Creating topic collections of web resources seems to be a hot thing these days. Oh wait–I managed a project that did that, extremely well in fact, before it was kiboshed by the Powers That Were. Never mind; vendors to the rescue (ebrary, Springshare, Credo, and so on).

Wiley-Blackwell deserved a tour, as we ponder e-backfiles for MPOW. (We can convert to e-backfiles, or let the building slide down the hill and obstruct traffic. You decide! Besides, the thick layers of dust on our print journals give us the guidance we need.) Plus I spoke with an unbelievably perky trainer/advocate/educator about demos. My dear friend Millie, who knows everything about collections and then some, advised me in my first week to ask vendors to do demos to engage faculty in our e-resources.

I stopped by the APA booth to ask who to speak with to suggest that the APA publication manual be issued as an eBook. I had wondered about this, particularly after the cluster-fornication that was called the 6th edition, but it became evident why APA hadn’t done this yet. First I was told that they would pass along my suggestion. No, I said, tell me who to speak with. Much conversation ensued. I was finally handed a Post-It with the name of Julia Frank-McNeil written in pencil. I am sincerely hoping Julia is part of the solution, because if she isn’t–to quote my funny mother, who always likes this line–she is therefore part of the precipitate.  Paging Julia Frank-McNeil!

Then I stopped by Learning Express. Me: I’m you’re customer. Them: no you aren’t. Me: yes I AM. Them: sonofagun, so you are! We license some very nice video tutorials through them.

I visited Web of Knowledge right before the closing bell rang, and we’ll catch up Monday. Sunday is a committee-ish, LITA-ish, vendor-ish day. I may start Sunday with an Alexander Press breakfast.We’ll see.

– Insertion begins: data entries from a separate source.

-- ==== Sys2Proof/Tests/Slice0.lean ====
section
/-!
SUPPORT. Tests. Expected values are the spec's worked examples or hand calculations from its rules. The witnesses at the end show, for
each clause of each statement with hypotheses, a small state and operands that meet them together.
-/
namespace Sys2Proof.Machine
open Sys2Proof.Claims

set_option maxRecDepth 100000

/-! ## Small states -/

/-- A group of 32 lanes at offset 0 with no register written. -/
def g0 : Group := Group.fresh 0 0 0 0 0 0 false 0 0 0 64 64 16 (BitVec.allOnes 32) 0 0 0
def p0 : Path := Path.start 0 (BitVec.allOnes 32) none 0
/-- A group register. -/
def Group.putG (g : Group) (k : Nat) (w : Word) : Group := { g with g := g.g.put k w }
/-- A vector register, one value in every lane. -/
def Group.putV (g : Group) (r : Nat) (w : Word) : Group :=
  { g with v := (List.range 32).foldl (fun m i => m.put (32 * r + i) w) g.v }
def Group.withPath (g : Group) (f : Path → Path) : Group := g.modPath false f

/-- The booted part at 100 ns with one group, its first path executing. -/
def at_ (g : Group) : State := { State.reset.boot with ticks := 2400, groups := [g], cur := some (0, false) }
def s0 : State := at_ g0
def c0 : Context := Context.fresh 0 0 0 0 0x20000 0 0 []
def State.withCtx (s : State) (f : Context → Context) : State := { s with contexts := [(0, f c0)] }
/-- One lane's value of a register, and one group register, of group 0 after a word. -/
def vAfter (i : Instr) (s : State) (r lane : Nat) : Option Word :=
  match exec i s with
  | .next t => (t.group? 0).map fun g => g.vreg r lane
  | _ => none
def gAfter (i : Instr) (s : State) (k : Nat) : Option Word :=
  match exec i s with
  | .next t => (t.group? 0).map fun g => g.greg k
  | _ => none
def pathAfter (i : Instr) (s : State) : Option Path :=
  match exec i s with
  | .next t => (t.group? 0).bind fun g => g.path false
  | _ => none
def pcAfter (i : Instr) (s : State) : Option Word := (pathAfter i s).map fun p => p.pc
def trapAfter (i : Instr) (s : State) : Option (BitVec 8) :=
  match exec i s with
  | .next t => (t.group? 0).map fun g => g.trap.cause
  | _ => none
def goes (o : Host.Outcome State Fault Refusal) : Bool :=
  match o with
  | .next _ => true
  | _ => false

/-- A state with v2 = a, v3 = b and v1 = d in lane 7, the only lane of the path. -/
def twoLanes (a b : Word) (d : Word := 0) : State :=
  at_ { g0 with v := [(39, d), (71, a), (103, b)], path0 := some { p0 with mask := 0x80 } }
/-- A state with g2 = a, g3 = b and g1 = d. -/
def twoUni (a b : Word) (d : Word := 0) : State := at_ (((g0.putG 2 a).putG 3 b).putG 1 d)
def lr0 : LaneR := ⟨false, false, 1, 2, 3⟩
def ur0 : UniR := ⟨1, 2, 3⟩
def v1Of (f : LaneR → Instr) (a b : Word) (d : Word := 0) : Option Word := vAfter (f lr0) (twoLanes a b d) 1 7
def g1Of (f : UniR → Instr) (a b : Word) (d : Word := 0) : Option Word := gAfter (f ur0) (twoUni a b d) 1
def v1Un (f : LaneU → Instr) (a : Word) : Option Word := vAfter (f ⟨false, false, 1, 2⟩) (twoLanes a 0) 1 7
def g1Un (f : UniU → Instr) (a : Word) : Option Word := gAfter (f ⟨1, 2⟩) (twoUni a 0) 1

/-! ## Well-formedness: one ill-formed term for each check -/

theorem test_wf_reservedOpcode : (match decode 0x18800000 with | .error e => e == .reservedOpcode | _ => false) = true := by decide
theorem test_wf_reservedFunction : Instr.defect (.ld ⟨false, 1, 2, 0, 8⟩) = some .reservedFunction := by decide
theorem test_wf_mustBeZero : Instr.defect (.pfxReg ⟨0, 0, 0, false, 0, 1⟩) = some .mustBeZero := by decide
theorem test_wf_uForbidden : (match decode 0x55000000 with | .error e => e == .uForbidden | _ => false) = true := by decide
theorem test_wf_nwForbidden : Instr.defect (.iadd ⟨true, true, 1, 2, 3⟩) = some .nwForbidden := by decide
theorem test_wf_latchInD : Instr.defect (.iadd ⟨false, false, 0xFC, 2, 3⟩) = some .latchInD := by decide
theorem test_wf_queueForbidden : Instr.defect (.imad ⟨false, false, 0xF4, 2, 3⟩) = some .queueForbidden := by decide
theorem test_wf_oddPair : Instr.defect (.uadd64 ⟨1, 2, 4⟩) = some .oddPair := by decide
theorem test_wf_misalignedRun : Instr.defect (.uld ⟨2, 0, 6, 0⟩) = some .misalignedRun := by decide
theorem test_wf_badValue : Instr.defect (.beat 0) = some .badValue := by decide
theorem test_wf_short : (match decodeBytes [0, 0, 0] with | .error e => e == .short | _ => false) = true := by decide

/-! ## Decoding: words that the spec writes out, for every family -/

theorem test_decode_lane : (decode 0x0D818283).toOption = some (.abs ⟨false, false, 3, 5⟩) ∧ (decode 0x04008103).toOption = some (.and ⟨false, false, 1, 2, 3⟩) ∧
    (decode 0x4D820180).toOption = some (.mov ⟨true, false, 4, 3⟩) ∧ (decode 0x010383FF).toOption = some (.iaddi ⟨false, false, 7, 7, 0x7F⟩) := by decide
theorem test_decode_uniform : (decode 0x820404FF).toOption = some (.uaddi ⟨4, 4, 0xFF⟩) ∧ (decode 0x9A280007).toOption = some (.uli ⟨40, 7⟩) ∧
    (decode 0x99010207).toOption = some (.uffs ⟨1, 2⟩) ∧ (decode 0x8D010268).toOption = some (.urotli ⟨1, 2, 8⟩) := by decide
theorem test_decode_control : (decode 0xA8FFFFFF).toOption = some (.bra 0xFFFFFF) ∧ (decode 0xAA09FFFA).toOption = some (.brnz ⟨9, 0xFFFA⟩) ∧
    (decode 0xAD28000A).toOption = some (.call ⟨40, 10⟩) ∧ (decode 0xB0090000).toOption = some (.jmpv 9) ∧ (decode 0xAC00000C).toOption = some (.jset 12) ∧
    (decode 0xB3000000).toOption = some .nop ∧ (decode 0xB6000000).toOption = some .eret := by decide
theorem test_decode_memory : (decode 0x1E020320).toOption = some (.atom ⟨false, 4, 6, 2, 0⟩) ∧ (decode 0xC000000D).toOption = some (.fence ⟨1, 5⟩) ∧
    (decode 0xC0000006).toOption = some (.fence ⟨0, 6⟩) := by decide
theorem test_decode_system : (decode 0xE1050002).toOption = some (.sysrd ⟨5, 2⟩) ∧ (decode 0xE2000520).toOption = some (.syswr ⟨5, 0x20⟩) ∧
    (decode 0xC8011415).toOption = some (.qbind ⟨1, 20, 21⟩) ∧ (decode 0xD4011400).toOption = some (.twset ⟨1, 20⟩) := by decide
theorem test_decode_prefix : (decode 0xFF400014).toOption = some (.pfxImm 20) ∧ (decode 0xFFA80000).toOption = some (.pfxMem ⟨5, 0, 0, 0⟩) := by decide

/-! ## Lane words -/

theorem test_iadd : v1Of .iadd 0xFFFFFFFF 2 = some 1 := by decide
theorem test_isub : v1Of .isub 1 2 = some 0xFFFFFFFF := by decide
theorem test_iaddi : vAfter (.iaddi ⟨false, false, 1, 2, 0x7F⟩) (twoLanes 0 0) 1 7 = some 0xFFFFFFFF := by decide
theorem test_imul : v1Of .imul 0xFFFFFFFF 2 = some 0xFFFFFFFE := by decide
theorem test_imulhs : v1Of .imulhs 0xFFFFFFFF 2 = some 0xFFFFFFFF := by decide
theorem test_imulhn : v1Of .imulhn 0xFFFFFFFF 2 = some 1 := by decide
theorem test_imad : v1Of .imad 0xFFFFFFFF 3 5 = some 2 := by decide
theorem test_qmul : v1Of .qmul 0x00018000 0x00008000 = some 0x0000C000 := by decide
theorem test_qmul_tie : v1Of .qmul 0xFFFFFFFF 0x00008000 = some 0 ∧ v1Of .qmul 1 0x00008000 = some 1 := by decide
theorem test_and : v1Of .and 0xF0F0 0xFF00 = some 0xF000 := by decide
theorem test_or : v1Of .or 0xF0F0 0x0F00 = some 0xFFF0 := by decide
theorem test_xor : v1Of .xor 0xFF 0x0F = some 0xF0 := by decide
theorem test_andn : v1Of .andn 0xF0F0 0xFF00 = some 0x00F0 := by decide
theorem test_shl : v1Of .shl 1 0x21 = some 0 ∧ v1Of .shl 1 31 = some 0x80000000 := by decide
theorem test_shr : v1Of .shr 0x80000000 0x21 = some 0 := by decide
theorem test_sra : v1Of .sra 0x80000000 0x21 = some 0xFFFFFFFF := by decide
theorem test_shli : vAfter (.shli ⟨false, false, 1, 2, 31⟩) (twoLanes 3 0) 1 7 = some 0x80000000 := by decide
theorem test_shri : vAfter (.shri ⟨false, false, 1, 2, 4⟩) (twoLanes 0x80000000 0) 1 7 = some 0x08000000 := by decide
theorem test_srai : vAfter (.srai ⟨false, false, 1, 2, 4⟩) (twoLanes 0x80000000 0) 1 7 = some 0xF8000000 := by decide
theorem test_rotli : vAfter (.rotli ⟨false, false, 1, 2, 4⟩) (twoLanes 0x80000001 0) 1 7 = some 0x00000018 := by decide
theorem test_imins : v1Of .imins 0xFFFFFFFF 1 = some 0xFFFFFFFF := by decide
theorem test_imaxs : v1Of .imaxs 0xFFFFFFFF 1 = some 1 := by decide
theorem test_iminn : v1Of .iminn 0xFFFFFFFF 1 = some 1 := by decide
theorem test_imaxn : v1Of .imaxn 0xFFFFFFFF 1 = some 0xFFFFFFFF := by decide
theorem test_icmpeq : v1Of .icmpeq 7 7 = some 1 ∧ v1Of .icmpeq 7 8 = some 0 := by decide
theorem test_icmpne : v1Of .icmpne 7 7 = some 0 ∧ v1Of .icmpne 7 8 = some 1 := by decide
theorem test_icmplt : v1Of .icmplt 0xFFFFFFFF 0 = some 1 ∧ v1Of .icmplt 4 4 = some 0 := by decide
theorem test_icmple : v1Of .icmple 0xFFFFFFFF 0 = some 1 ∧ v1Of .icmple 4 4 = some 1 := by decide
theorem test_icmpltn : v1Of .icmpltn 0xFFFFFFFF 0 = some 0 ∧ v1Of .icmpltn 0 1 = some 1 := by decide
theorem test_icmplen : v1Of .icmplen 0xFFFFFFFF 0 = some 0 ∧ v1Of .icmplen 4 4 = some 1 := by decide
theorem test_sel : v1Of .sel 10 20 0 = some 20 ∧ v1Of .sel 10 20 0x80000000 = some 10 := by decide
theorem test_mov : v1Un .mov 0x7F800001 = some 0x7F800001 := by decide
theorem test_neg : v1Un .neg 0x80000000 = some 0x80000000 ∧ v1Un .neg 1 = some 0xFFFFFFFF := by decide
theorem test_not : v1Un .not 0x0F0F0F0F = some 0xF0F0F0F0 := by decide
theorem test_abs : v1Un .abs 0x80000000 = some 0x80000000 ∧ v1Un .abs 0xFFFFFFFF = some 1 := by decide
theorem test_clz : v1Un .clz 1 = some 31 ∧ v1Un .clz 0 = some 32 ∧ v1Un .clz 0x80000000 = some 0 := by decide
theorem test_popc : v1Un .popc 0xFFFFFFFF = some 32 := by decide
theorem test_brev : v1Un .brev 1 = some 0x80000000 := by decide
theorem test_lid : vAfter (.lid ⟨false, 1⟩) s0 1 31 = some 31 := by decide
theorem test_mix : v1Of .mix 0 0 ≠ v1Of .mix 1 0 := by decide
theorem test_fadd : v1Of .fadd 0x3F800000 0x40000000 = some 0x40400000 ∧ v1Of .fadd 0x7F800000 0xFF800000 = some 0x7FC00000 := by decide
theorem test_fsub : v1Of .fsub 0x80000000 0x80000000 = some 0 := by decide
theorem test_fmul : v1Of .fmul 0x80000000 0x40400000 = some 0x80000000 := by decide
theorem test_ffma : v1Of .ffma 0x40000000 0x40400000 0x3F800000 = some 0x40E00000 := by decide
theorem test_fmin : v1Of .fmin 0 0x80000000 = some 0x80000000 ∧ v1Of .fmin 0x7FC00001 0x3F800000 = some 0x3F800000 := by decide
theorem test_fmax : v1Of .fmax 0x80000000 0 = some 0 ∧ v1Of .fmax 0x7FC00001 0xFFC00000 = some 0x7FC00000 := by decide
theorem test_fcmpeq : v1Of .fcmpeq 0 0x80000000 = some 1 ∧ v1Of .fcmpeq 0x7FC00000 0x7FC00000 = some 0 := by decide
theorem test_fcmplt : v1Of .fcmplt 0xBF800000 0x3F800000 = some 1 ∧ v1Of .fcmplt 0x7FC00000 0 = some 0 := by decide
theorem test_fcmple : v1Of .fcmple 0x3F800000 0x3F800000 = some 1 ∧ v1Of .fcmple 0 0x7FC00000 = some 0 := by decide
theorem test_fcmpun : v1Of .fcmpun 0 0x7FC00000 = some 1 ∧ v1Of .fcmpun 0 0 = some 0 := by decide
theorem test_badd2 : v1Of .badd2 0x3F804000 0x3F803F80 = some 0x40004040 := by decide
theorem test_bmul2 : v1Of .bmul2 0x40004000 0x40403F80 = some 0x40C04000 := by decide
theorem test_bfma2 : v1Of .bfma2 0x40004000 0x40403F80 0x3F803F80 = some 0x40E04040 := by decide
theorem test_bdot2 : v1Of .bdot2 0x40004000 0x40403F80 0x3F800000 = some 0x41100000 := by decide
theorem test_fneg : v1Un .fneg 0x3F800000 = some 0xBF800000 ∧ v1Un .fneg 0xFFC00001 = some 0x7FC00000 := by decide
theorem test_fabs : v1Un .fabs 0xBF800000 = some 0x3F800000 := by decide
theorem test_f2i : v1Un .f2i 0x40200000 = some 2 ∧ v1Un .f2i 0x4F800000 = some 0x7FFFFFFF := by decide
theorem test_f2iz : v1Un .f2iz 0xC0300000 = some 0xFFFFFFFE := by decide
theorem test_f2n : v1Un .f2n 0xBF19999A = some 0 ∧ v1Un .f2n 0x7FC00000 = some 0 := by decide
theorem test_f2nz : v1Un .f2nz 0x40300000 = some 2 := by decide
theorem test_i2f : v1Un .i2f 0x01000001 = some 0x4B800000 := by decide
theorem test_n2f : v1Un .n2f 0xFFFFFFFF = some 0x4F800000 := by decide
theorem test_f2bf : v1Un .f2bf 0x3F808000 = some 0x3F80 ∧ v1Un .f2bf 0x3F818000 = some 0x3F82 := by decide
theorem test_bf2f : v1Un .bf2f 0xABCD3F80 = some 0x3F800000 := by decide
theorem test_bf2fh : v1Un .bf2fh 0x3F80ABCD = some 0x3F800000 := by decide
theorem test_rcp : v1Un .rcp 0x80000000 = some 0xFF800000 := by decide
theorem test_rsq : v1Un .rsq 0xBF800000 = some 0x7FC00000 := by decide
theorem test_sqrt : v1Un .sqrt 0x40800000 = some 0x40000000 := by decide
theorem test_exp2 : v1Un .exp2 0xFF800000 = some 0 := by decide
theorem test_log2 : v1Un .log2 0 = some 0xFF800000 := by decide
theorem test_sin : v1Un .sin 0x7F800000 = some 0x7FC00000 := by decide
theorem test_cos : v1Un .cos 0 = some 0x3F800000 := by decide
theorem test_tanh : v1Un .tanh 0xFF800000 = some 0xBF800000 := by decide
theorem test_floor : v1Un .floor 0xBF000000 = some 0xBF800000 := by decide
theorem test_ceil : v1Un .ceil 0xBF000000 = some 0x80000000 := by decide
theorem test_trunc : v1Un .trunc 0x40300000 = some 0x40000000 := by decide
theorem test_rint : v1Un .rint 0x40200000 = some 0x40000000 := by decide
theorem test_bperm : v1Of .bperm 0x33221100 0x77665544 = some 0x33221100 := by decide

The convention prize for Best Use of Airspace goes to my buddies at Equinox Software, who have a fake evergreen soaring toward the sky. People commented that they could find Equinox from anywhere on the floor.  Open source continues to flourish, and why not? Choice and power and engagement are powerful things.

I also attended the GLBTRT Bylaws meeting. This is one of those committees where two dedicated people are doing the heavy lifting, and though some of us will catch up next month with a little effort, I thank them.